What you need to do | Reproduce each line from the first in the data through the line that contains "ts2rx := 0, ts2tx" exactly; give nothing else.

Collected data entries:
○ ○ ○ ○

-- ==== Sys2Proof/Machine/Link.lean ====
section
/-! DEFINITION. Lyath links (R322 to R345): training, slot maps, frames received and sent, delay and time. -/

namespace Sys2Proof.Machine

/-! ### Training (R324 to R328) -/

/-- The training state of a link. -/
def linkState (d : Device) (n : Fin 8) : Nat := getF d (F.LINK_STAT.STATE n.val)

/-- Whether a link is to train (R324). -/
def linkTrains (d : Device) (n : Fin 8) : Bool :=
  let s := Regions.eff d.regions (0x70 + n.val)
  decide (n.val < linkCount d) && decide (s = .running ∨ s = .quiescing ∨ s = .quiesced)
    && decide (linkField d n.val 0x40 0 1 = 1) && awake d

/-- What a link keeps when it enters a state. -/
def enterLink (x : LinkX) (st : Nat) : LinkX :=
  match st with
  | 0 => { x with lastSet := none, setRun := 0, reached := false }
  | 1 => { x with lastSet := none, setRun := 0, reached := false }
  | 4 => { x with lastSet := none, setRun := 0, reached := true }
  | 6 => { x with ts2rx := 0, ts2tx := 0 }
  | 7 => { x with delays := [], measured := 0, frames := [], arrived := false, content := [], echo := none, sent := [],
                  since := 3, rxOpen := none }
  | _ => x

/-- A link's state replaced, with the effects of entering and leaving UP (R328, R354). -/
def setLinkState (d : Device) (n : Fin 8) (st : Nat) : Device :=
  let was := decide (linkState d n = 7)
  let d := setF (setLk d n (enterLink (lk d n) st)) (F.LINK_STAT.STATE n.val) st
  if was ∧ st ≠ 7 then
    let d := setB (setB d (F.LINK_STAT.UP n.val) false) (F.LINK_STAT.DLYVALID n.val) false
    let d := setLk d n { lk d n with frames := [], arrived := false, content := [], rxCells := [], txCells := [], rxOpen := none }
    let d := adjDrop (raiseEv d (0x128 + n.val)) n
    fabRefresh (setAdj d n (droppedAdj (adj d n)))
  else if st = 7 ∧ ¬ was then
    raiseEv (setB (setF d (F.LINK_DELAY.DELAY n.val) 0) (F.LINK_STAT.UP n.val) true) (0x120 + n.val)
  else d

/-- A link starts DETECT at the highest rate it allows (R327). -/
def linkStart (d : Device) (n : Fin 8) : Device :=
  setB (setLinkState d n 1) (F.LINK_STAT.RATE n.val) (decide (linkField d n.val 0x40 1 1 = 0))

/-- A link that must not train is DISABLED, one that must leaves DISABLED (R324). -/
def linkSync (d : Device) (n : Fin 8) : Device :=
  if linkTrains d n then (if linkState d n = 0 then linkStart d n else d)
  else if linkState d n = 0 then d else setLinkState d n 0

/-- The training settings of a link: EN, R12G, R6 and NGRP (R338). -/
def trainSettings (d : Device) (n : Fin 8) : Nat × Nat := (linkField d n.val 0x40 0 3, linkField d n.val 0x40 8 8)

/-- DLYERR and its event once LINK_DELAY exceeds MAXDLY (R343). -/
def delayCheck (d : Device) (n : Fin 8) : Device :=
  if 10 * linkField d n.val 0x48 0 16 * 256 < getF d (F.LINK_DELAY.DELAY n.val) ∧ getB d (F.LINK_STAT.DLYERR n.val) = false then
    raiseEv (setB d (F.LINK_STAT.DLYERR n.val) true) (0x148 + n.val)
  else d

/-- A link's region resumes (R338): its fields take effect, and changed training settings restart it. -/
def linkResume (d : Device) (n : Fin 8) : Device :=
  let old := trainSettings d n
  let d := (List.range 3).foldl (fun d j =>
    let a := 0x1F070040 + 0x1000 * n.val + 4 * j
    { d with eff := sparsePut regReset d.eff a (reg d a) }) d
  let d := delayCheck d n
  if trainSettings d n ≠ old ∧ linkState d n ≠ 0 then
    linkSync (if linkTrains d n then linkStart d n else d) n
  else linkSync d n

/-- LINK_SIGNAL_DETECT. -/
def linkSignal (d : Device) (n : Fin 8) : Device := if linkState d n = 1 then setLinkState d n 2 else d

/-- CDR_LOCK. -/
def linkCdr (d : Device) (n : Fin 8) : Device := if linkState d n = 2 then setLinkState d n 3 else d

/-- BLOCK_LOCK. -/
def linkBlock (d : Device) (n : Fin 8) : Device := if linkState d n = 3 then setLinkState d n 4 else d

/-- The higher rate both ends allow, as LINK_STAT.RATE gives it (R326). -/
def commonRate (d : Device) (n : Fin 8) (rates : Nat) : Option Bool :=
  if linkField d n.val 0x40 1 1 = 1 ∧ rates / 2 % 2 = 1 then some false
  else if linkField d n.val 0x40 2 1 = 1 ∧ rates % 2 = 1 then some true
  else none

/-- Eight identical TS1 in EXCHANGE (R326). -/
def linkCompare (d : Device) (n : Fin 8) (rates ngrp : Nat) : Device :=
  match commonRate d n rates with
  | none => setB (setLinkState d n 8) (F.LINK_STAT.MISMATCH n.val) true
  | some slow =>
    if ngrp ≠ linkField d n.val 0x40 8 8 then setB (setLinkState d n 8) (F.LINK_STAT.MISMATCH n.val) true
    else if slow = getB d (F.LINK_STAT.RATE n.val) then setLinkState d n 6
    else
      let d := setLinkState d n 5
      setLk d n { lk d n with slow := slow }

/-- UP is entered once eight TS2 have been received and sixteen sent (R324). -/
def linkConfirm (d : Device) (n : Fin 8) : Device :=
  let x := lk d n
  if linkState d n = 6 ∧ 8 ≤ x.ts2rx ∧ 16 ≤ x.ts2tx then setLinkState d n 7 else d

/-- The open frame of a link, if any, fails: it ended early (R323, R345). -/
def frameCut (d : Device) (n : Fin 8) : Device :=
  match (lk d n).rxOpen with
  | none => d
  | some _ => raiseEv (incF (setLk d n { lk d n with rxOpen := none }) (F.LINK_ERR.CRC n.val)) (0x138 + n.val)

/-- A block error: the block is discarded and counted, and an open frame fails (R345). -/
def blockError (d : Device) (n : Fin 8) : Device := frameCut (incF d (F.LINK_ERR.BLK n.val)) n

/-- The training set a link sends (R324, R325). -/
def ownSet (d : Device) (n : Fin 8) : LyBlock :=
  trainingSet (decide (linkState d n = 6)) (linkField d n.val 0x40 2 1 + 2 * linkField d n.val 0x40 1 1)
    (linkField d n.val 0x40 8 8)

/-- TRAINING_SET_RX: one ordered set with its bytes D1 to D3 (R323, R325, R326). -/
def linkSet (d : Device) (n : Fin 8) (d1 d2 d3 : Nat) : Device :=
  let x := lk d n
  if linkState d n = 0 then d
  else if (d1 ≠ 0xA1 ∧ d1 ≠ 0xA2) ∨ 3 < d2 ∨ 255 < d3 then blockError d n
  else
    match linkState d n with
    | 4 =>
      let run := if d1 ≠ 0xA1 then 0 else if x.lastSet = some (d1, d2, d3) then x.setRun + 1 else 1
      let d := setLk d n { x with lastSet := some (d1, d2, d3), setRun := run }
      if 8 ≤ run then linkCompare d n d2 d3 else d
    | 6 => if d1 = 0xA2 then linkConfirm (setLk d n { x with ts2rx := x.ts2rx + 1 }) n else d
    | 8 => if d1 = 0xA1 ∧ x.lastSet ≠ some (d1, d2, d3) then setLinkState d n 4 else d
    | _ => d

/-- TS2_SENT: one TS2 sent in CONFIRM (R324). -/
def linkTs2 (d : Device) (n : Fin 8) : Device :=
  if linkState d n = 6 then linkConfirm (setLk d n { lk d n with ts2tx := (lk d n).ts2tx + 1 }) n else d

/-- RATE_CHANGE_DONE (R324). -/
def linkRated (d : Device) (n : Fin 8) : Device :=
  if linkState d n = 5 then setLinkState (setB d (F.LINK_STAT.RATE n.val) (lk d n).slow) n 2 else d

/-- RATE_FALLBACK (R327). -/
def linkFallback (d : Device) (n : Fin 8) : Device :=
  let st := linkState d n
  if (st = 1 ∨ st = 2 ∨ st = 3) ∧ getB d (F.LINK_STAT.RATE n.val) = false ∧ linkField d n.val 0x40 2 1 = 1
      ∧ (lk d n).reached = false then
    let d := setLinkState d n 5
    setLk d n { lk d n with slow := true }
  else d

/-- LINK_TRAIN_TIMEOUT (R327). -/
def linkTimeout (d : Device) (n : Fin 8) : Device :=
  if linkState d n = 0 ∨ linkState d n = 7 then d
  else linkStart (raiseEv (incF d (F.LINK_STAT.TRAINFAIL n.val)) (0x130 + n.val)) n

○ ○ ○ ○

Finished task |
-- ==== Sys2Proof/Machine/Link.lean ====
section
/-! DEFINITION. Lyath links (R322 to R345): training, slot maps, frames received and sent, delay and time. -/

namespace Sys2Proof.Machine

/-! ### Training (R324 to R328) -/

/-- The training state of a link. -/
def linkState (d : Device) (n : Fin 8) : Nat := getF d (F.LINK_STAT.STATE n.val)

/-- Whether a link is to train (R324). -/
def linkTrains (d : Device) (n : Fin 8) : Bool :=
  let s := Regions.eff d.regions (0x70 + n.val)
  decide (n.val < linkCount d) && decide (s = .running ∨ s = .quiescing ∨ s = .quiesced)
    && decide (linkField d n.val 0x40 0 1 = 1) && awake d

/-- What a link keeps when it enters a state. -/
def enterLink (x : LinkX) (st : Nat) : LinkX :=
  match st with
  | 0 => { x with lastSet := none, setRun := 0, reached := false }
  | 1 => { x with lastSet := none, setRun := 0, reached := false }
  | 4 => { x with lastSet := none, setRun := 0, reached := true }
  | 6 => { x with ts2rx := 0, ts2tx := 0 }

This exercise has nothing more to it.